Last month, we considered one of the easiest ways to impress potential clients online.

    As important as that is, there’s no point being impressive unless you’re converting the people who get in touch into clients.  

    Financial planners who have high conversion rates:

    1) Are more efficient

    2) Spend less money on marketing

    3) Have higher margins

    What’s not to like about that?

    Why then do so few financial planning practices:

    • Collect the data they need to understand their conversion rate?
    • Analyse the data?
    • Take action to improve conversion rates?

    Collecting data

    Of course, to analyse data you need to collect it in the first place. We recommend that planners collect the following information for each new enquiry:

    1) Name and contact details, including email address; for obvious reasons

    2) Date enquiry received; to help you understand the peaks and troughs in enquiry levels

    3) The planner it was passed to (if applicable); to help you understand conversion rate by planner

    4) The source of the enquiry (including the name of the referrer where applicable); so you can thank/reward clients and professional connections for referrals, and understand the effectiveness of different marketing channels

    5) Whether the enquiry matched your target client profile; to help you to understand at an early stage whether your marketing is generating enquiries from the right type of people

    6) The initial outcome, for example, was a first meeting agreed; so you can calculate your enquiry to first meeting conversion rate

    7) The final outcome, for example, did the prospect become a client; to allow you to calculate your first meeting to engaged client conversion rate as well as your overall conversion rate

    8) The reason why the client wasn’t engaged (if applicable); to help you identify patterns as to why prospects didn’t become clients

    9) The initial fee generated and an estimate of the ongoing fee; to allow you to calculate the return on investment (ROI) being generated by your marketing.
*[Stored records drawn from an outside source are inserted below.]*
-- ==== Sys2Proof/Laws/State.lean ====
section
/-! SUPPORT. For each field of the state and each of its updates, that the update leaves the field as it was. -/

namespace Sys2Proof.Machine

variable (s : State)

/-! ## setCore -/

@[simp] theorem State.setCore_who (k : Nat) (c : Core) : (s.setCore k c).who = s.who := rfl
@[simp] theorem State.setCore_turn (k : Nat) (c : Core) : (s.setCore k c).turn = s.turn := rfl
@[simp] theorem State.setCore_now (k : Nat) (c : Core) : (s.setCore k c).now = s.now := rfl
@[simp] theorem State.setCore_pending (k : Nat) (c : Core) : (s.setCore k c).pending = s.pending := rfl
@[simp] theorem State.setCore_freeCount (k : Nat) (c : Core) : (s.setCore k c).freeCount = s.freeCount := rfl
@[simp] theorem State.setCore_waitCount (k : Nat) (c : Core) : (s.setCore k c).waitCount = s.waitCount := rfl
@[simp] theorem State.setCore_clusters (k : Nat) (c : Core) : (s.setCore k c).clusters = s.clusters := rfl
@[simp] theorem State.setCore_groups (k : Nat) (c : Core) : (s.setCore k c).groups = s.groups := rfl
@[simp] theorem State.setCore_nextGroup (k : Nat) (c : Core) : (s.setCore k c).nextGroup = s.nextGroup := rfl
@[simp] theorem State.setCore_contexts (k : Nat) (c : Core) : (s.setCore k c).contexts = s.contexts := rfl
@[simp] theorem State.setCore_binaries (k : Nat) (c : Core) : (s.setCore k c).binaries = s.binaries := rfl
@[simp] theorem State.setCore_queues (k : Nat) (c : Core) : (s.setCore k c).queues = s.queues := rfl
@[simp] theorem State.setCore_hwSlots (k : Nat) (c : Core) : (s.setCore k c).hwSlots = s.hwSlots := rfl
@[simp] theorem State.setCore_bindCount (k : Nat) (c : Core) : (s.setCore k c).bindCount = s.bindCount := rfl
@[simp] theorem State.setCore_launchCount (k : Nat) (c : Core) : (s.setCore k c).launchCount = s.launchCount := rfl
@[simp] theorem State.setCore_triggers (k : Nat) (c : Core) : (s.setCore k c).triggers = s.triggers := rfl
@[simp] theorem State.setCore_phys (k : Nat) (c : Core) : (s.setCore k c).phys = s.phys := rfl
@[simp] theorem State.setCore_faultSeq (k : Nat) (c : Core) : (s.setCore k c).faultSeq = s.faultSeq := rfl
@[simp] theorem State.setCore_counters (k : Nat) (c : Core) : (s.setCore k c).counters = s.counters := rfl
@[simp] theorem State.setCore_partAddr (k : Nat) (c : Core) : (s.setCore k c).partAddr = s.partAddr := rfl
@[simp] theorem State.setCore_fabricOut (k : Nat) (c : Core) : (s.setCore k c).fabricOut = s.fabricOut := rfl
@[simp] theorem State.setCore_msix (k : Nat) (c : Core) : (s.setCore k c).msix = s.msix := rfl
@[simp] theorem State.setCore_pagerAccs (k : Nat) (c : Core) : (s.setCore k c).pagerAccs = s.pagerAccs := rfl
@[simp] theorem State.setCore_parks (k : Nat) (c : Core) : (s.setCore k c).parks = s.parks := rfl
@[simp] theorem State.setCore_pagerAsks (k : Nat) (c : Core) : (s.setCore k c).pagerAsks = s.pagerAsks := rfl
@[simp] theorem State.setCore_quantum (k : Nat) (c : Core) : (s.setCore k c).quantum = s.quantum := rfl
@[simp] theorem State.setCore_pendCount (k : Nat) (c : Core) : (s.setCore k c).pendCount = s.pendCount := rfl
@[simp] theorem State.setCore_hwTurn (k : Nat) (c : Core) : (s.setCore k c).hwTurn = s.hwTurn := rfl
@[simp] theorem State.setCore_flight (k : Nat) (c : Core) : (s.setCore k c).flight = s.flight := rfl
@[simp] theorem State.setCore_engineAsks (k : Nat) (c : Core) : (s.setCore k c).engineAsks = s.engineAsks := rfl
@[simp] theorem State.setCore_keys (k : Nat) (c : Core) : (s.setCore k c).keys = s.keys := rfl
@[simp] theorem State.setCore_pagerFailed (k : Nat) (c : Core) : (s.setCore k c).pagerFailed = s.pagerFailed := rfl
@[simp] theorem State.setCore_away (k : Nat) (c : Core) : (s.setCore k c).away = s.away := rfl
@[simp] theorem State.setCore_hostBase (k : Nat) (c : Core) : (s.setCore k c).hostBase = s.hostBase := rfl
@[simp] theorem State.setCore_hostUp (k : Nat) (c : Core) : (s.setCore k c).hostUp = s.hostUp := rfl
@[simp] theorem State.setCore_hostOut (k : Nat) (c : Core) : (s.setCore k c).hostOut = s.hostOut := rfl
@[simp] theorem State.setCore_victims (k : Nat) (c : Core) : (s.setCore k c).victims = s.victims := rfl
@[simp] theorem State.setCore_slices (k : Nat) (c : Core) : (s.setCore k c).slices = s.slices := rfl
@[simp] theorem State.setCore_pinThreshold (k : Nat) (c : Core) : (s.setCore k c).pinThreshold = s.pinThreshold := rfl
@[simp] theorem State.setCore_poison (k : Nat) (c : Core) : (s.setCore k c).poison = s.poison := rfl
@[simp] theorem State.setCore_fetches (k : Nat) (c : Core) : (s.setCore k c).fetches = s.fetches := rfl
@[simp] theorem State.setCore_clasps (k : Nat) (c : Core) : (s.setCore k c).clasps = s.clasps := rfl
@[simp] theorem State.setCore_lands (k : Nat) (c : Core) : (s.setCore k c).lands = s.lands := rfl
@[simp] theorem State.setCore_vaultParks (k : Nat) (c : Core) : (s.setCore k c).vaultParks = s.vaultParks := rfl
@[simp] theorem State.setCore_dims (k : Nat) (c : Core) : (s.setCore k c).dims = s.dims := rfl
@[simp] theorem State.setCore_wraps (k : Nat) (c : Core) : (s.setCore k c).wraps = s.wraps := rfl
@[simp] theorem State.setCore_detours (k : Nat) (c : Core) : (s.setCore k c).detours = s.detours := rfl
@[simp] theorem State.setCore_portsDown (k : Nat) (c : Core) : (s.setCore k c).portsDown = s.portsDown := rfl
@[simp] theorem State.setCore_ringPeers (k : Nat) (c : Core) : (s.setCore k c).ringPeers = s.ringPeers := rfl
@[simp] theorem State.setCore_forwards (k : Nat) (c : Core) : (s.setCore k c).forwards = s.forwards := rfl
@[simp] theorem State.setCore_refusedAge (k : Nat) (c : Core) : (s.setCore k c).refusedAge = s.refusedAge := rfl
@[simp] theorem State.setCore_moved (k : Nat) (c : Core) : (s.setCore k c).moved = s.moved := rfl
@[simp] theorem State.setCore_feats (k : Nat) (c : Core) : (s.setCore k c).feats = s.feats := rfl
@[simp] theorem State.setCore_barBase (k : Nat) (c : Core) : (s.setCore k c).barBase = s.barBase := rfl
@[simp] theorem State.setCore_ecc32c (k : Nat) (c : Core) : (s.setCore k c).ecc32c = s.ecc32c := rfl
@[simp] theorem State.setCore_device (k : Nat) (c : Core) : (s.setCore k c).device = s.device := rfl
@[simp] theorem State.setCore_firmware (k : Nat) (c : Core) : (s.setCore k c).firmware = s.firmware := rfl
@[simp] theorem State.setCore_records (k : Nat) (c : Core) : (s.setCore k c).records = s.records := rfl
@[simp] theorem State.setCore_flash (k : Nat) (c : Core) : (s.setCore k c).flash = s.flash := rfl
@[simp] theorem State.setCore_ckpt (k : Nat) (c : Core) : (s.setCore k c).ckpt = s.ckpt := rfl
@[simp] theorem State.setCore_clocks (k : Nat) (c : Core) : (s.setCore k c).clocks = s.clocks := rfl
@[simp] theorem State.setCore_hubCopies (k : Nat) (c : Core) : (s.setCore k c).hubCopies = s.hubCopies := rfl
@[simp] theorem State.setCore_allocs (k : Nat) (c : Core) : (s.setCore k c).allocs = s.allocs := rfl
@[simp] theorem State.setCore_areas (k : Nat) (c : Core) : (s.setCore k c).areas = s.areas := rfl
@[simp] theorem State.setCore_givens (k : Nat) (c : Core) : (s.setCore k c).givens = s.givens := rfl
@[simp] theorem State.setCore_seqs (k : Nat) (c : Core) : (s.setCore k c).seqs = s.seqs := rfl
@[simp] theorem State.setCore_barAnswers (k : Nat) (c : Core) : (s.setCore k c).barAnswers = s.barAnswers := rfl

/-! ## modCore -/

@[simp] theorem State.modCore_who (k : Nat) (f : Core → Core) : (s.modCore k f).who = s.who := rfl
@[simp] theorem State.modCore_turn (k : Nat) (f : Core → Core) : (s.modCore k f).turn = s.turn := rfl
@[simp] theorem State.modCore_now (k : Nat) (f : Core → Core) : (s.modCore k f).now = s.now := rfl
@[simp] theorem State.modCore_pending (k : Nat) (f : Core → Core) : (s.modCore k f).pending = s.pending := rfl
@[simp] theorem State.modCore_freeCount (k : Nat) (f : Core → Core) : (s.modCore k f).freeCount = s.freeCount := rfl
@[simp] theorem State.modCore_waitCount (k : Nat) (f : Core → Core) : (s.modCore k f).waitCount = s.waitCount := rfl
@[simp] theorem State.modCore_clusters (k : Nat) (f : Core → Core) : (s.modCore k f).clusters = s.clusters := rfl
@[simp] theorem State.modCore_groups (k : Nat) (f : Core → Core) : (s.modCore k f).groups = s.groups := rfl
@[simp] theorem State.modCore_nextGroup (k : Nat) (f : Core → Core) : (s.modCore k f).nextGroup = s.nextGroup := rfl
@[simp] theorem State.modCore_contexts (k : Nat) (f : Core → Core) : (s.modCore k f).contexts = s.contexts := rfl
@[simp] theorem State.modCore_binaries (k : Nat) (f : Core → Core) : (s.modCore k f).binaries = s.binaries := rfl
@[simp] theorem State.modCore_queues (k : Nat) (f : Core → Core) : (s.modCore k f).queues = s.queues := rfl
@[simp] theorem State.modCore_hwSlots (k : Nat) (f : Core → Core) : (s.modCore k f).hwSlots = s.hwSlots := rfl
@[simp] theorem State.modCore_bindCount (k : Nat) (f : Core → Core) : (s.modCore k f).bindCount = s.bindCount := rfl
@[simp] theorem State.modCore_launchCount (k : Nat) (f : Core → Core) : (s.modCore k f).launchCount = s.launchCount := rfl
@[simp] theorem State.modCore_triggers (k : Nat) (f : Core → Core) : (s.modCore k f).triggers = s.triggers := rfl
@[simp] theorem State.modCore_phys (k : Nat) (f : Core → Core) : (s.modCore k f).phys = s.phys := rfl
@[simp] theorem State.modCore_faultSeq (k : Nat) (f : Core → Core) : (s.modCore k f).faultSeq = s.faultSeq := rfl
@[simp] theorem State.modCore_counters (k : Nat) (f : Core → Core) : (s.modCore k f).counters = s.counters := rfl
@[simp] theorem State.modCore_partAddr (k : Nat) (f : Core → Core) : (s.modCore k f).partAddr = s.partAddr := rfl
@[simp] theorem State.modCore_fabricOut (k : Nat) (f : Core → Core) : (s.modCore k f).fabricOut = s.fabricOut := rfl
@[simp] theorem State.modCore_msix (k : Nat) (f : Core → Core) : (s.modCore k f).msix = s.msix := rfl
@[simp] theorem State.modCore_pagerAccs (k : Nat) (f : Core → Core) : (s.modCore k f).pagerAccs = s.pagerAccs := rfl
@[simp] theorem State.modCore_parks (k : Nat) (f : Core → Core) : (s.modCore k f).parks = s.parks := rfl
@[simp] theorem State.modCore_pagerAsks (k : Nat) (f : Core → Core) : (s.modCore k f).pagerAsks = s.pagerAsks := rfl
@[simp] theorem State.modCore_quantum (k : Nat) (f : Core → Core) : (s.modCore k f).quantum = s.quantum := rfl
@[simp] theorem State.modCore_pendCount (k : Nat) (f : Core → Core) : (s.modCore k f).pendCount = s.pendCount := rfl
@[simp] theorem State.modCore_hwTurn (k : Nat) (f : Core → Core) : (s.modCore k f).hwTurn = s.hwTurn := rfl
@[simp] theorem State.modCore_flight (k : Nat) (f : Core → Core) : (s.modCore k f).flight = s.flight := rfl
@[simp] theorem State.modCore_engineAsks (k : Nat) (f : Core → Core) : (s.modCore k f).engineAsks = s.engineAsks := rfl
@[simp] theorem State.modCore_keys (k : Nat) (f : Core → Core) : (s.modCore k f).keys = s.keys := rfl
@[simp] theorem State.modCore_pagerFailed (k : Nat) (f : Core → Core) : (s.modCore k f).pagerFailed = s.pagerFailed := rfl
@[simp] theorem State.modCore_away (k : Nat) (f : Core → Core) : (s.modCore k f).away = s.away := rfl
@[simp] theorem State.modCore_hostBase (k : Nat) (f : Core → Core) : (s.modCore k f).hostBase = s.hostBase := rfl
@[simp] theorem State.modCore_hostUp (k : Nat) (f : Core → Core) : (s.modCore k f).hostUp = s.hostUp := rfl
@[simp] theorem State.modCore_hostOut (k : Nat) (f : Core → Core) : (s.modCore k f).hostOut = s.hostOut := rfl
@[simp] theorem State.modCore_victims (k : Nat) (f : Core → Core) : (s.modCore k f).victims = s.victims := rfl
@[simp] theorem State.modCore_slices (k : Nat) (f : Core → Core) : (s.modCore k f).slices = s.slices := rfl
@[simp] theorem State.modCore_pinThreshold (k : Nat) (f : Core → Core) : (s.modCore k f).pinThreshold = s.pinThreshold := rfl
@[simp] theorem State.modCore_poison (k : Nat) (f : Core → Core) : (s.modCore k f).poison = s.poison := rfl
@[simp] theorem State.modCore_fetches (k : Nat) (f : Core → Core) : (s.modCore k f).fetches = s.fetches := rfl
@[simp] theorem State.modCore_clasps (k : Nat) (f : Core → Core) : (s.modCore k f).clasps = s.clasps := rfl
@[simp] theorem State.modCore_lands (k : Nat) (f : Core → Core) : (s.modCore k f).lands = s.lands := rfl
@[simp] theorem State.modCore_vaultParks (k : Nat) (f : Core → Core) : (s.modCore k f).vaultParks = s.vaultParks := rfl
@[simp] theorem State.modCore_dims (k : Nat) (f : Core → Core) : (s.modCore k f).dims = s.dims := rfl
@[simp] theorem State.modCore_wraps (k : Nat) (f : Core → Core) : (s.modCore k f).wraps = s.wraps := rfl
@[simp] theorem State.modCore_detours (k : Nat) (f : Core → Core) : (s.modCore k f).detours = s.detours := rfl
@[simp] theorem State.modCore_portsDown (k : Nat) (f : Core → Core) : (s.modCore k f).portsDown = s.portsDown := rfl
@[simp] theorem State.modCore_ringPeers (k : Nat) (f : Core → Core) : (s.modCore k f).ringPeers = s.ringPeers := rfl
@[simp] theorem State.modCore_forwards (k : Nat) (f : Core → Core) : (s.modCore k f).forwards = s.forwards := rfl
@[simp] theorem State.modCore_refusedAge (k : Nat) (f : Core → Core) : (s.modCore k f).refusedAge = s.refusedAge := rfl
@[simp] theorem State.modCore_moved (k : Nat) (f : Core → Core) : (s.modCore k f).moved = s.moved := rfl
@[simp] theorem State.modCore_feats (k : Nat) (f : Core → Core) : (s.modCore k f).feats = s.feats := rfl
@[simp] theorem State.modCore_barBase (k : Nat) (f : Core → Core) : (s.modCore k f).barBase = s.barBase := rfl
@[simp] theorem State.modCore_ecc32c (k : Nat) (f : Core → Core) : (s.modCore k f).ecc32c = s.ecc32c := rfl
@[simp] theorem State.modCore_device (k : Nat) (f : Core → Core) : (s.modCore k f).device = s.device := rfl
@[simp] theorem State.modCore_firmware (k : Nat) (f : Core → Core) : (s.modCore k f).firmware = s.firmware := rfl
@[simp] theorem State.modCore_records (k : Nat) (f : Core → Core) : (s.modCore k f).records = s.records := rfl
@[simp] theorem State.modCore_flash (k : Nat) (f : Core → Core) : (s.modCore k f).flash = s.flash := rfl
@[simp] theorem State.modCore_ckpt (k : Nat) (f : Core → Core) : (s.modCore k f).ckpt = s.ckpt := rfl
@[simp] theorem State.modCore_clocks (k : Nat) (f : Core → Core) : (s.modCore k f).clocks = s.clocks := rfl
@[simp] theorem State.modCore_hubCopies (k : Nat) (f : Core → Core) : (s.modCore k f).hubCopies = s.hubCopies := rfl
@[simp] theorem State.modCore_allocs (k : Nat) (f : Core → Core) : (s.modCore k f).allocs = s.allocs := rfl
@[simp] theorem State.modCore_areas (k : Nat) (f : Core → Core) : (s.modCore k f).areas = s.areas := rfl
@[simp] theorem State.modCore_givens (k : Nat) (f : Core → Core) : (s.modCore k f).givens = s.givens := rfl
@[simp] theorem State.modCore_seqs (k : Nat) (f : Core → Core) : (s.modCore k f).seqs = s.seqs := rfl
@[simp] theorem State.modCore_barAnswers (k : Nat) (f : Core → Core) : (s.modCore k f).barAnswers = s.barAnswers := rfl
    We recommend following this process for every new enquiry - no exceptions.

    No matter whether the enquiry is good, bad, or downright ugly (“Can I pop in this afternoon and get you to sign my pension transfer forms?”) it should be recorded.

    Why?

    Very simply, because only recording the ‘good’ enquiries will give an unfairly flattering picture of your marketing efforts.

    How are you doing?

    If you’re already collecting that data, fantastic! You can now start to analyse it.

    If you’ve got a few holes in what you’re collecting, it should be straightforward to add them. If you’re not collecting any data, now’s the time to start.
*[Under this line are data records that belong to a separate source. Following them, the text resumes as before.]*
-- ==== Sys2Proof/Tests/Slice0.lean ====
section
/-! SUPPORT. Tests: ill-formed terms that the checks refuse, words written out from the encodings of R55 to R62, instructions whose
results stand in the spec, and for every statement with hypotheses a state and operands that meet them. -/

namespace Sys2Proof.Tests

set_option Elab.async false

open Sys2Proof.Machine Sys2Proof.Claims

/-! ## Small states -/

/-- A binary of one node whose code is a few instructions. -/
def code : List Byte := leBytes 4 0x3000C054 ++ leBytes 4 0x0000E500 ++ List.replicate 56 0#8

/-- A core bound to group 1 of context 1, with one running task context. -/
def core : Core := { power := .bound, group := 1, ctxid := 1, gsize := 1, tc0 := { run := .running } }

/-- A part with one core bound to one running group, its context running. -/
def part : State :=
  { turn := .context, cores := [(0, core)],
    groups := [(1, { state := .running, kernel := .running, ctx := 1, cores := [0], handle := 1, nodes := 0xFFFFFF00#32 })],
    contexts := [(1, { state := .running, root := 0x1000, save := 0x100000, ssize := 1 })],
    binaries := [(1, { loaded := true, ctx := 1, nodes := [{ code := code }] })] }

/-- The part with its task context changed. -/
def partT (f : TaskCtx → TaskCtx) : State := part.modT f

/-- The part with its core changed. -/
def partC (f : Core → Core) : State := part.modCore 0 f

/-- The part while an event is performed. -/
def partE (e : Event) (s : State := part) : State := { s with now := some e }

/-- A task context with registers given from x1 on. -/
def regs (l : List Word) (t : TaskCtx) : TaskCtx :=
  { t with x := (l.zipIdx 1).foldl (fun v e => v.set! e.2 e.1) t.x }

/-- The part in its handler context. -/
def partH : State := { part with who := ⟨0, .handler⟩, cores := [(0, { core with hd := { running := true, budget := 8 } })] }

/-- The part with one page of virtual memory, at address 0 of context 1: its state, kind and R, W, X, F bits, its frame at 0x10000, or where its kind's range begins. -/
def paged (st kind perms : Nat) : State :=
  let to_ (t : Nat) : Nat := 1 + t / 4096 * 2 ^ 21
  let leaf := 1 + st * 2 + kind * 2 ^ 8 + perms * 2 ^ 11 +
    (if kind = 1 then 0x20000000000 else if kind = 2 then 0x30000000000 else if kind = 3 then 0x40000000000 else 0x10000) / 4096 * 2 ^ 21
  { part with phys := (((((Mem.setLe 0x1000 8 (to_ 0x2000) []).setLe 0x2000 8 (to_ 0x3000)).setLe 0x3000 8 (to_ 0x4000)).setLe
      0x4000 8 (to_ 0x5000)).setLe 0x5000 8 leaf) }

/-! ## Ill-formed terms (R57, R59, R61) -/

theorem test_wf_halfword : (Instr.cMov 0#4 0#4).illFormed = some .zeroHalfword ∧ (Instr.cMov 1#4 0#4).illFormed = none := by decide
theorem test_wf_elementType : (Instr.vadd 1#3 6#3 2#3 3#3 0#2).illFormed = some .elementType ∧
    (Instr.vadd 1#3 5#3 2#3 3#3 0#2).illFormed = none := by decide
theorem test_wf_sameType : (Instr.vcvt 4#3 4#3 0#2 1#3 2#3 0#2).illFormed = some .sameType := by decide
theorem test_wf_lane : (Instr.vext 1#4 4#3 8#5 1#3 0#2).illFormed = some .lane ∧
    (Instr.vext 1#4 4#3 7#5 1#3 0#2).illFormed = none := by decide
theorem test_wf_loopBounds : (Instr.lset 1#10 2#6 0#1 3#6).illFormed = some .loopBounds ∧
    (Instr.lset 2#10 2#6 0#1 3#6).illFormed = none ∧ (Instr.lsetReg 4#10 1#6 0#1 3#4).illFormed = some .loopBounds := by decide
theorem test_wf_fence : (Instr.fence 3#2 0#1 0#3).illFormed = some .fenceType ∧ (Instr.fence 0#2 0#1 6#3).illFormed = some .scope ∧
    (Instr.fence 0#2 0#1 5#3).illFormed = none := by decide
theorem test_wf_span : (Instr.dbar 5#3 1#2 1#4).illFormed = some .span := by decide
theorem test_wf_size : (Instr.vldx 1#3 3#2 1#3 1#4).illFormed = some .size := by decide
theorem test_wf_readWithEffect : (Instr.mfs 0x010#12 1#4).illFormed = some .readWithEffect := by decide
    So, where should you collect the data?

    Ideally, you should have as few data sources as possible. Assuming your back-office system has the capability, it’s the obvious place to start.
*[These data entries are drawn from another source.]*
-- ==== Sys2Proof/Laws/PerInstr.lean ====
section
/-! SUPPORT. Facts about each command as syntax, one lemma per constructor. -/

namespace Sys2Proof.Laws.OpcodeMatch

/-- The encoding of a command, under the mask 0xFF of its opcode-table row, is the row's match value (30_encoding.md R95). -/
def Statement (i : Instr) : Prop := (encode i &&& 0x00000000000000FF).toNat = i.op.toNat

/-- The low byte of an encoding is `op`, whatever the operand. -/
theorem low_byte (i : Instr) : Statement i := by
  have h := (operandBits_bound i).1
  have hop := i.op.isLt
  have e : (0x00000000000000FF : CommandWord).toNat = 2 ^ 8 - 1 := by decide
  rw [Statement, BitVec.toNat_and, e, Nat.and_two_pow_sub_one_eq_mod, encode_toNat]
  omega

theorem init : Statement .init := low_byte _
theorem setAccConf (c : ConfRecord) : Statement (.setAccConf c) := low_byte _
theorem setGyrConf (c : ConfRecord) : Statement (.setGyrConf c) := low_byte _
theorem getAccConf : Statement .getAccConf := low_byte _
theorem getGyrConf : Statement .getGyrConf := low_byte _
theorem readAccRaw : Statement .readAccRaw := low_byte _
theorem readGyrRaw : Statement .readGyrRaw := low_byte _
theorem readAccScaled : Statement .readAccScaled := low_byte _
theorem readGyrScaled : Statement .readGyrScaled := low_byte _

end Sys2Proof.Laws.OpcodeMatch
end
    If you don’t have such a system, or it’s not up to the task, a simple client relationship management (CRM) system works well.

    We know of many firms who use their CRM to the point the prospect becomes a client, then switch the record-keeping from the CRM to their back-office.

    Analysing the data

    We need to avoid paralysis by analysis, so we’d recommend analysing three key conversion rates to begin with:

    • Overall conversion rate; the total number of new enquiries to engaged clients
    • New enquiries to first meeting
    • First meeting to engaged client

    Depending on your onboarding process, there are other metrics you might want to understand. But we suggest starting with those three and expanding from there.

    Improving conversion rates

    If your headline conversion rate is lower than 25 per cent there’s probably room for improvement.

    In our experience there are generally three reasons for low conversion rates:

    1) Your marketing isn’t targeted enough and is producing enquiries from the wrong type of people

    2) The financial planners’ sales skills could use a polish (yes, everyone is selling something, even financial planners!) or the pricing/proposition is wrong

    3) The onboarding process isn’t as efficient as it could be

    Too many planners fail to monitor their conversion rate or take any steps to improve it. When the rewards for doing both are so big, that’s madness.

    Start by collecting the right data, analyse it regularly and then make changes based on the evidence. Your bottom line will thank you for it!